• [WHAT IS REQUIRED]
Restate word for word the lines of the material below, from the line with "s.vlt.hold = true →" to the line with "Yields .holdEnDeassert s s.hush)", both lines included, and no others.
-- MATERIAL SUPPLIED follows --
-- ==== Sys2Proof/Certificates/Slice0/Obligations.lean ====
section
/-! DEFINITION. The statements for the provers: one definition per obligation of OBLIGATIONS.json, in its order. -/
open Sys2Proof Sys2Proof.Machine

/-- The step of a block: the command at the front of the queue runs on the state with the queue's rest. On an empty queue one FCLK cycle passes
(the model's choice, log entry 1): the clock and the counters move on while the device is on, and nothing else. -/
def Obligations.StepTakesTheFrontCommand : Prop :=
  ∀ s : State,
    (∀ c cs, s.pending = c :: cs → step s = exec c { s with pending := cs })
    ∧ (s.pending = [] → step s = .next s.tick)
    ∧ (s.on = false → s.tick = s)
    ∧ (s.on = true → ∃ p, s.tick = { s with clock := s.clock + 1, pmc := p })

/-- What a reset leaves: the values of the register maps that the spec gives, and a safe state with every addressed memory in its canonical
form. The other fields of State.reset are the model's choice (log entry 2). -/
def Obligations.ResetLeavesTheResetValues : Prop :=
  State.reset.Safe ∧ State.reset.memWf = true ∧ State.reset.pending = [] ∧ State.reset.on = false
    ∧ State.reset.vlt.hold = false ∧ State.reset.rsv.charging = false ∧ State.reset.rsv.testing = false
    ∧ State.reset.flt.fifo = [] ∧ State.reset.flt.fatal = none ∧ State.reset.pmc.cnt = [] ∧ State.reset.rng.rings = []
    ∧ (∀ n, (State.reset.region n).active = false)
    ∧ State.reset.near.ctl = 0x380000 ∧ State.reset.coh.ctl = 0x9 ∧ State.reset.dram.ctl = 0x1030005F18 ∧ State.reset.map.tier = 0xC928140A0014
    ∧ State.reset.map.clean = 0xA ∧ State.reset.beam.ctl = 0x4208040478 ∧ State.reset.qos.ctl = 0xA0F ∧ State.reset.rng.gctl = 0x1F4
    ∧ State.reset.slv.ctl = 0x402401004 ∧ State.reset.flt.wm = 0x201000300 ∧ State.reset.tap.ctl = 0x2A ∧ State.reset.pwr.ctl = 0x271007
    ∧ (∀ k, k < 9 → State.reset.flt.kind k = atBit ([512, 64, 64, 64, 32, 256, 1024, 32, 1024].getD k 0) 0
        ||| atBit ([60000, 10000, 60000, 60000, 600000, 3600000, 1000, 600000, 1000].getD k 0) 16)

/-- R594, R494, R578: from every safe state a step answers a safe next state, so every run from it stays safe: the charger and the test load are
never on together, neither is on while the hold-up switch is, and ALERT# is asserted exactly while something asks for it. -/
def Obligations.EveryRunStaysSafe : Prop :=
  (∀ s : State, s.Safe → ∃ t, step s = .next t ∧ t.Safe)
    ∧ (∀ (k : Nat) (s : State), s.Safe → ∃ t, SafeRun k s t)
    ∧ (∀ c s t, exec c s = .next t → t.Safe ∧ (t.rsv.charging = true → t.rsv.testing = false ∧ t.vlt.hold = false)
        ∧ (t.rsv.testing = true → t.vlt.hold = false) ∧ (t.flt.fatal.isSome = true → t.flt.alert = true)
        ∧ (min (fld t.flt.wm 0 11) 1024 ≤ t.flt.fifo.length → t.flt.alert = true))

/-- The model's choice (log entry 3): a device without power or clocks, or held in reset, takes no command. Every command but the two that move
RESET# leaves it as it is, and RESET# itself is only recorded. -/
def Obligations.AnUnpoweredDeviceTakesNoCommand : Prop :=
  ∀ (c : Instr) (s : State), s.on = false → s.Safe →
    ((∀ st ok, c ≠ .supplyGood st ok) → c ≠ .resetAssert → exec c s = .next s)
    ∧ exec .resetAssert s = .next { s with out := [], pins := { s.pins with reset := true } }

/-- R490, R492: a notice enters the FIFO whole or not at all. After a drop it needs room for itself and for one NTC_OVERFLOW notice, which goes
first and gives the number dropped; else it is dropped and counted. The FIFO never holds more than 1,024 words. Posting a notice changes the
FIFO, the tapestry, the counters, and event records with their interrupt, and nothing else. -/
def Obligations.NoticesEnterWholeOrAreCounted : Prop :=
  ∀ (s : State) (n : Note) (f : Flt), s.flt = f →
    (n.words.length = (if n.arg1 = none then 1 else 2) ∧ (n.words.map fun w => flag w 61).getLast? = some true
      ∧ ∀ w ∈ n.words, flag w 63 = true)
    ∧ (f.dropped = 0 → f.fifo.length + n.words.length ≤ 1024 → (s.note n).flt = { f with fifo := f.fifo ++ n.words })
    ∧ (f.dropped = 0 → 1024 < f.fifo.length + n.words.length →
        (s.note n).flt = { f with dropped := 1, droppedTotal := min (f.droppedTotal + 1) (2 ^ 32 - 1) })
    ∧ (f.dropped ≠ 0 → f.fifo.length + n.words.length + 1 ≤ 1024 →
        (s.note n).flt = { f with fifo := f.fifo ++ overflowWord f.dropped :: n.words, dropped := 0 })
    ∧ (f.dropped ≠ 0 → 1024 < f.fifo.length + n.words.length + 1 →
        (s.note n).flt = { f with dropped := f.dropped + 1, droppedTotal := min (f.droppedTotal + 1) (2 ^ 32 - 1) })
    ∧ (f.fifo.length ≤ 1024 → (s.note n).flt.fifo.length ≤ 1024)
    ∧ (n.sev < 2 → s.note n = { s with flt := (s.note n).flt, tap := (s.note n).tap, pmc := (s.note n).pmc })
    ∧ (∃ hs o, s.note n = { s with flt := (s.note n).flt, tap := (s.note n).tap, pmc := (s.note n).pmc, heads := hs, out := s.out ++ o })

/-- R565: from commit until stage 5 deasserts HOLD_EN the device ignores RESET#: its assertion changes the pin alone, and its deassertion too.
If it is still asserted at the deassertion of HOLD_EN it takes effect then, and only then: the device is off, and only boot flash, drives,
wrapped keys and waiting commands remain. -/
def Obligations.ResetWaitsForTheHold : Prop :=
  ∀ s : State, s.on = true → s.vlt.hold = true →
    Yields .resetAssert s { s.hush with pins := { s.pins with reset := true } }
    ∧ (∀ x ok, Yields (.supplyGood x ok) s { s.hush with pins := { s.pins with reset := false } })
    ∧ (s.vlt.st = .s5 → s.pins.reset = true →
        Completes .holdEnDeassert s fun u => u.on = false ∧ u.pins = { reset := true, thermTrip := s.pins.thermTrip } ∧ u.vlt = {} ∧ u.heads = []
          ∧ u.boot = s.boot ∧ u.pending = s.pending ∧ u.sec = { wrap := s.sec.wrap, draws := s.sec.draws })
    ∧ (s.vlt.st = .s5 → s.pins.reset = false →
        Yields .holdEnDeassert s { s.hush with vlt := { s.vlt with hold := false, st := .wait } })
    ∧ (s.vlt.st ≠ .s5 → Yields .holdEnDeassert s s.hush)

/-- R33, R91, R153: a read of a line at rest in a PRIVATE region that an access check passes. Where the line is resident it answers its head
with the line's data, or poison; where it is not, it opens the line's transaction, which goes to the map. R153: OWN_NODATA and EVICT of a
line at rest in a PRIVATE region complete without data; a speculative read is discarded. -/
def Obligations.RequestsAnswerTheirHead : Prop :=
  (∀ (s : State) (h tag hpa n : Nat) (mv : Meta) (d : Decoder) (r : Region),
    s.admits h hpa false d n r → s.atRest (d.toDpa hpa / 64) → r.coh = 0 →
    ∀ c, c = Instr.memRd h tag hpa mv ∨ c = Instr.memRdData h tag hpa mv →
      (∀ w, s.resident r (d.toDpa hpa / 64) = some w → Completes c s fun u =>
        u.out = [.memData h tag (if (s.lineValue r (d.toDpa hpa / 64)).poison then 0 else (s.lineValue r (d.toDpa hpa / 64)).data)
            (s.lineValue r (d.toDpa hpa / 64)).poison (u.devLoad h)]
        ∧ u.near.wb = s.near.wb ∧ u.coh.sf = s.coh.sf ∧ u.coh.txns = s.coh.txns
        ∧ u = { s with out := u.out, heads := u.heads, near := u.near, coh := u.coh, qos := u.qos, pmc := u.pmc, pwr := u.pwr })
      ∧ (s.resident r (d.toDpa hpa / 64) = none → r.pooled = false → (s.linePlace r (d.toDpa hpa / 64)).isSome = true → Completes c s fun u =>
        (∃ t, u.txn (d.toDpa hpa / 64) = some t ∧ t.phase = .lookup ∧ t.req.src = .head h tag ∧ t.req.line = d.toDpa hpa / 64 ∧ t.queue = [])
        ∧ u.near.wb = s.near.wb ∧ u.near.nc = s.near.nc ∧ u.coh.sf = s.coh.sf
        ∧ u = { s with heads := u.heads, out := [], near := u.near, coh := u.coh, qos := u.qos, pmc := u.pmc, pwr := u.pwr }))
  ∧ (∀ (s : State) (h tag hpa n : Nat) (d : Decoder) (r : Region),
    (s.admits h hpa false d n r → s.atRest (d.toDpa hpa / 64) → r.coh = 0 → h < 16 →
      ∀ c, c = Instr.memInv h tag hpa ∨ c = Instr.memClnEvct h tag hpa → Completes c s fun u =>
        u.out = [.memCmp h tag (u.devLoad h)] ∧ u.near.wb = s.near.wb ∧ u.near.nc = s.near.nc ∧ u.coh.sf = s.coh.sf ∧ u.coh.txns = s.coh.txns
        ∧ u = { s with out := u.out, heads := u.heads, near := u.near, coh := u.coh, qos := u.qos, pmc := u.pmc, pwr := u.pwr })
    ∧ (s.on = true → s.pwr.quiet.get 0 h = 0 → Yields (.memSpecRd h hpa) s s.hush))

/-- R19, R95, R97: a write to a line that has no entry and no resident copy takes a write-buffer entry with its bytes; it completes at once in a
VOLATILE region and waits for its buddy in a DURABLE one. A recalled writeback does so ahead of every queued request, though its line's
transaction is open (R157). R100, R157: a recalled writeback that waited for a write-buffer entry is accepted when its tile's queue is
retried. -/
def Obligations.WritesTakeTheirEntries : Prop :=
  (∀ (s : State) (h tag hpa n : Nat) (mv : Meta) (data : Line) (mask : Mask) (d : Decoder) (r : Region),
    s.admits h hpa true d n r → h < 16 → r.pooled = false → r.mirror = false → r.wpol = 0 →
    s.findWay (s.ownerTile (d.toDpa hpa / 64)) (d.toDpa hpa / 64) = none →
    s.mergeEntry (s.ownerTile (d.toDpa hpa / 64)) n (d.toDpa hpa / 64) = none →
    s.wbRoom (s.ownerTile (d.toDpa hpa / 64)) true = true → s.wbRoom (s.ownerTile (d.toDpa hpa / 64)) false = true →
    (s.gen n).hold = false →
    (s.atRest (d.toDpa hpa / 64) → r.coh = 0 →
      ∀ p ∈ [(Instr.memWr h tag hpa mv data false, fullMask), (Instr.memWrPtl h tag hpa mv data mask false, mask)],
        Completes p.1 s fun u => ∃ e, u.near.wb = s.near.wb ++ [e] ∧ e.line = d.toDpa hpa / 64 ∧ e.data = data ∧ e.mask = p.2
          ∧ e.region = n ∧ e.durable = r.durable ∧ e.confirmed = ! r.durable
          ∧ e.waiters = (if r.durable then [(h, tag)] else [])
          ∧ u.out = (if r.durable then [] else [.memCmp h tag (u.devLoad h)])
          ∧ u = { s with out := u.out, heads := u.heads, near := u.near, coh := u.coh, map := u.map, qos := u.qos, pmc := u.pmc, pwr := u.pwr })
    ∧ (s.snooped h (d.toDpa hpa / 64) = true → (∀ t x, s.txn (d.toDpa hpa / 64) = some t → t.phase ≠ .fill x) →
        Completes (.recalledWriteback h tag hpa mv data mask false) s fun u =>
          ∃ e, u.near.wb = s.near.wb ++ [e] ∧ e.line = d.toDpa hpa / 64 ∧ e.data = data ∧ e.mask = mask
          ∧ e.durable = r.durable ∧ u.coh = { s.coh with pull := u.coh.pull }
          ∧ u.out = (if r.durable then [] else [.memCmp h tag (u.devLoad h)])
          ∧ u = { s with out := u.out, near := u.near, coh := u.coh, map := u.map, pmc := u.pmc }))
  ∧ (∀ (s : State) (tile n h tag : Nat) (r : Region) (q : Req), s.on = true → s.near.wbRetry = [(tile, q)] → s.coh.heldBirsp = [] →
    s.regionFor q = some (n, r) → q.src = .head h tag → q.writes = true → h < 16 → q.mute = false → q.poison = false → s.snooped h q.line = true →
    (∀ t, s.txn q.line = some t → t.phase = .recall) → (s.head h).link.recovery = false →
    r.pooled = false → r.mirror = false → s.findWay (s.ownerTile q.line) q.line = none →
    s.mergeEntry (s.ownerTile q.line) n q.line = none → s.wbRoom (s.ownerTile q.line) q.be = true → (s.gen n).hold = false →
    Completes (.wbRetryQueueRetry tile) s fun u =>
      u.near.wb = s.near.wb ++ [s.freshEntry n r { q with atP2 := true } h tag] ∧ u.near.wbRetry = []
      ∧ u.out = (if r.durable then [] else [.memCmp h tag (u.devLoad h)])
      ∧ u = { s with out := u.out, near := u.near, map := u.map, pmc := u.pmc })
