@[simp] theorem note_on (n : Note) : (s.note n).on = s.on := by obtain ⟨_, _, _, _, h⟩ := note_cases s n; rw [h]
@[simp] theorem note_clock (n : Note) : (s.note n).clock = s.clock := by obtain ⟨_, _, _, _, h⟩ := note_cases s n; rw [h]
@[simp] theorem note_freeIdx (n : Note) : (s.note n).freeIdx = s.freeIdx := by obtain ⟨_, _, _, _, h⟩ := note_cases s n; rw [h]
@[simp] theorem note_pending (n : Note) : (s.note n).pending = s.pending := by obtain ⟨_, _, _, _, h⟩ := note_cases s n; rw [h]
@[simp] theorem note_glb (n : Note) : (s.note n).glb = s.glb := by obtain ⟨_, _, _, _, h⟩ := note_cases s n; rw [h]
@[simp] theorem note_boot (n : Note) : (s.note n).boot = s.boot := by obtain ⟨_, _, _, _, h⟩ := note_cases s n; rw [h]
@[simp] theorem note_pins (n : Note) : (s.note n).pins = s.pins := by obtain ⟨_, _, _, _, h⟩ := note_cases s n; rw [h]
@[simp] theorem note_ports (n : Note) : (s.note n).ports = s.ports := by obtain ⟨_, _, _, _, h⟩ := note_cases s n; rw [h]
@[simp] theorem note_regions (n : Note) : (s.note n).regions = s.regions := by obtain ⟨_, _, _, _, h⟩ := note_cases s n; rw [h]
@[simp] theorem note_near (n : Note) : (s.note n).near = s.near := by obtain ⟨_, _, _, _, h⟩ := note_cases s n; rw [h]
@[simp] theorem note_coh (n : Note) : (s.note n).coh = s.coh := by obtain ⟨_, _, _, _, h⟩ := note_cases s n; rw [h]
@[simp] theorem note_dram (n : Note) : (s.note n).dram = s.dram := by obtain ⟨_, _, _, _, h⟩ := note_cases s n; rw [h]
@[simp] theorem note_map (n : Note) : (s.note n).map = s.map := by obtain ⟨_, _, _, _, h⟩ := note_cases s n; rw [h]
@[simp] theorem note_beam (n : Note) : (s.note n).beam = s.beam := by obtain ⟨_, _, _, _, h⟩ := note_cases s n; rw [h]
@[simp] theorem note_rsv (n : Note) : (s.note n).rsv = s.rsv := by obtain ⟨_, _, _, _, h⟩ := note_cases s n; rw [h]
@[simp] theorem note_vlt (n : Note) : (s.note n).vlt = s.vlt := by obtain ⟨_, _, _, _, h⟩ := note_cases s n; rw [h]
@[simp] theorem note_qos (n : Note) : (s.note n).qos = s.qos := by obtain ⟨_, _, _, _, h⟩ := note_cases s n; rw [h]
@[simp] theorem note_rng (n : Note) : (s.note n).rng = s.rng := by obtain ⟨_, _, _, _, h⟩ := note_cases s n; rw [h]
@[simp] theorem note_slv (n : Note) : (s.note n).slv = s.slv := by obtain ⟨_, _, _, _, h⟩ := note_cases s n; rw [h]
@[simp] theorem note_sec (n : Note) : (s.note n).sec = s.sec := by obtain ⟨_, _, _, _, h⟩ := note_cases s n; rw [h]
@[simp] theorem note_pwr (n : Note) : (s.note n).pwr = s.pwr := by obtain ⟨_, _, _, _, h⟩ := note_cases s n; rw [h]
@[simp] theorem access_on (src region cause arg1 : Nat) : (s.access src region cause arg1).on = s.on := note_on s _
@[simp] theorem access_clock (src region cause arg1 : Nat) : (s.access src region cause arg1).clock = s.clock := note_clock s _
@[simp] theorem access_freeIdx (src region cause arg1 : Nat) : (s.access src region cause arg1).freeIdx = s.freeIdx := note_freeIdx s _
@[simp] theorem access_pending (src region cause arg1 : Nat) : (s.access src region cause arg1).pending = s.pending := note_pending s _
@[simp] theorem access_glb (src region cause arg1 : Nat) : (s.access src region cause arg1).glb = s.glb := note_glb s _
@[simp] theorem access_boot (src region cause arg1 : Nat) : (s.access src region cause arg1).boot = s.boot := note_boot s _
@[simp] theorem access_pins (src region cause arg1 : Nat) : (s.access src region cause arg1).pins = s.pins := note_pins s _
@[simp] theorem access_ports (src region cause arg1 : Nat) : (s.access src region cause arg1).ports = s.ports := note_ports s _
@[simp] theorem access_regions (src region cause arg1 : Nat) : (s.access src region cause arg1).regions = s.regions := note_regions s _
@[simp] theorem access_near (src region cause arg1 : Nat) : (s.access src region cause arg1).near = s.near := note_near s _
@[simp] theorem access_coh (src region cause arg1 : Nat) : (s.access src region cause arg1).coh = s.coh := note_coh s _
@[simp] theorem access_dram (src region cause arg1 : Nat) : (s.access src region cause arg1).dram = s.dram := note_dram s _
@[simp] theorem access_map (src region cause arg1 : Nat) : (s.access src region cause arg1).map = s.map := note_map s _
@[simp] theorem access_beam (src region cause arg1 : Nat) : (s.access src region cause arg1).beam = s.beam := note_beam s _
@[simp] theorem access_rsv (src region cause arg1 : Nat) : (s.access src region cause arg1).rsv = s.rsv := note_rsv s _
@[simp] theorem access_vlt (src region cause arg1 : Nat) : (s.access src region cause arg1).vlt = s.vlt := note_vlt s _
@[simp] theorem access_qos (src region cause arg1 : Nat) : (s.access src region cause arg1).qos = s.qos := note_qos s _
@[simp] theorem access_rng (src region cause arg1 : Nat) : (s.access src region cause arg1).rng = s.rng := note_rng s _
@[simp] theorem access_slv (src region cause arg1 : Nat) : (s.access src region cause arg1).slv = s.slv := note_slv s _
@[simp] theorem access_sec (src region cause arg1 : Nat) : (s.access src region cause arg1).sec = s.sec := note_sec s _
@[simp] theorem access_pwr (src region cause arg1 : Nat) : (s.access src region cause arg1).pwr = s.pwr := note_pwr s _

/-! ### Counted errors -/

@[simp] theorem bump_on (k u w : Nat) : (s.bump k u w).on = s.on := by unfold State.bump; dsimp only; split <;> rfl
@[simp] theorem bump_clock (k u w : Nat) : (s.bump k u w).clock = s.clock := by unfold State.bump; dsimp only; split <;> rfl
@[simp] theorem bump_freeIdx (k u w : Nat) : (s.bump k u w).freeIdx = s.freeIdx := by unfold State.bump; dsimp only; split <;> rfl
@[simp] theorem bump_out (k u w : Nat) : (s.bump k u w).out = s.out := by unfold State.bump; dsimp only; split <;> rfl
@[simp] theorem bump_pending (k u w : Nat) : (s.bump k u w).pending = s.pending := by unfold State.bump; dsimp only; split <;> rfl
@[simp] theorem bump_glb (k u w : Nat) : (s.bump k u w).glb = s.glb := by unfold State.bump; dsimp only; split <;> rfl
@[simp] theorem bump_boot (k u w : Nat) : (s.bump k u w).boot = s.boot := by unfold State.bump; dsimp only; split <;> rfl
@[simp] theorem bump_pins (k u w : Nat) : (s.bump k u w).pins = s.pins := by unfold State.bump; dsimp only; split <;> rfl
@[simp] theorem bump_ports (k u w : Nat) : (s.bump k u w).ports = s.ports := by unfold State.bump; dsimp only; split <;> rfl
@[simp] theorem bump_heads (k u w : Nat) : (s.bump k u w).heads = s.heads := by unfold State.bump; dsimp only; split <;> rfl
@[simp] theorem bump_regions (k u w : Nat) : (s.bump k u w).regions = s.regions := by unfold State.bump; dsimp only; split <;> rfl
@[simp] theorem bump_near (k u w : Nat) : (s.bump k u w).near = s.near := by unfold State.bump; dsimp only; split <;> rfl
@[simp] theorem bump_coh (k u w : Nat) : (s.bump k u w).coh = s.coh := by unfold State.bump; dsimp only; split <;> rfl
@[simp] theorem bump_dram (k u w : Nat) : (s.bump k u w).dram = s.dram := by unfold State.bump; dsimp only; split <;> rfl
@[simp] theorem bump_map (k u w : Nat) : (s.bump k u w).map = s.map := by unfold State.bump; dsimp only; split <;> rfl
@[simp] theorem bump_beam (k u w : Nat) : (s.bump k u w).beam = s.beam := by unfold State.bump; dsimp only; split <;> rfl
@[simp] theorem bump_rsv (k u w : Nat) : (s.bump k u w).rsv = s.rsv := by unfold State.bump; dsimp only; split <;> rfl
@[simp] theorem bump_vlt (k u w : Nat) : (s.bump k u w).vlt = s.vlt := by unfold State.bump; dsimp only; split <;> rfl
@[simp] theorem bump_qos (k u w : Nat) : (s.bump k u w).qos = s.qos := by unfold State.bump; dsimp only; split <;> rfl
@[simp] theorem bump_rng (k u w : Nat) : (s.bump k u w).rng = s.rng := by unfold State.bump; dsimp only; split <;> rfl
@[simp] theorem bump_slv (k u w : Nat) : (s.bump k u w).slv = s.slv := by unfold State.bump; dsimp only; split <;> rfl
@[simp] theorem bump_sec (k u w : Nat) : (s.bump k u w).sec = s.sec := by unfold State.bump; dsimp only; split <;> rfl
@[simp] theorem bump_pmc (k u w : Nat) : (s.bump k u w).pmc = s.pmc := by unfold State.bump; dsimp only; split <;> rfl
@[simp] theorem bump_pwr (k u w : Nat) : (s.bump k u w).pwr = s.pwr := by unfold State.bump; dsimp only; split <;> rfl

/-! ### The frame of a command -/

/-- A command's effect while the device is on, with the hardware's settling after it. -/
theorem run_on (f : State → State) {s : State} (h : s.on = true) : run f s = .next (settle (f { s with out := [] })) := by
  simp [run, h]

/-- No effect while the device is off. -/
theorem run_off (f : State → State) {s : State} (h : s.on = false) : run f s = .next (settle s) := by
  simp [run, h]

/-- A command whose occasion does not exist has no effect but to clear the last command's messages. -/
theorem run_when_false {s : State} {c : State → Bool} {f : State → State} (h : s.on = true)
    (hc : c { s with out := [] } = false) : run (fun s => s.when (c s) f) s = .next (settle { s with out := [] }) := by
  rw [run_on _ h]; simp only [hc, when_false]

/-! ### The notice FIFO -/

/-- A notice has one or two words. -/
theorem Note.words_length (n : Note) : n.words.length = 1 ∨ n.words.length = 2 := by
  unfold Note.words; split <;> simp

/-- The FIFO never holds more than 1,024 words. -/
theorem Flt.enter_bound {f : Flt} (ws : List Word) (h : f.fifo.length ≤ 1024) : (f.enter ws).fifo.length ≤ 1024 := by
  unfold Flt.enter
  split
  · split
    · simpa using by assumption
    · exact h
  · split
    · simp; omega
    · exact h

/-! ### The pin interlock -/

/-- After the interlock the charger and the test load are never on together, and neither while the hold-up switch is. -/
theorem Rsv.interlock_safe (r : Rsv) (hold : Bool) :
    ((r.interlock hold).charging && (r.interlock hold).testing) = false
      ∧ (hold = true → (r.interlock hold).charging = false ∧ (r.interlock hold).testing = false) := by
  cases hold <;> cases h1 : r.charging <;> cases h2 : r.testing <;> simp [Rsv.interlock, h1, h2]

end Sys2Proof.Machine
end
-- MATERIAL SUPPLIED concluded --
• [TASK RESPONSE]
  ∀ s : State, s.on = true → s.vlt.hold = true →
    Yields .resetAssert s { s.hush with pins := { s.pins with reset := true } }
    ∧ (∀ x ok, Yields (.supplyGood x ok) s { s.hush with pins := { s.pins with reset := false } })
    ∧ (s.vlt.st = .s5 → s.pins.reset = true →
        Completes .holdEnDeassert s fun u => u.on = false ∧ u.pins = { reset := true, thermTrip := s.pins.thermTrip } ∧ u.vlt = {} ∧ u.heads = []
          ∧ u.boot = s.boot ∧ u.pending = s.pending ∧ u.sec = { wrap := s.sec.wrap, draws := s.sec.draws })
    ∧ (s.vlt.st = .s5 → s.pins.reset = false →
        Yields .holdEnDeassert s { s.hush with vlt := { s.vlt with hold := false, st := .wait } })
    ∧ (s.vlt.st ≠ .s5 → Yields .holdEnDeassert s s.hush)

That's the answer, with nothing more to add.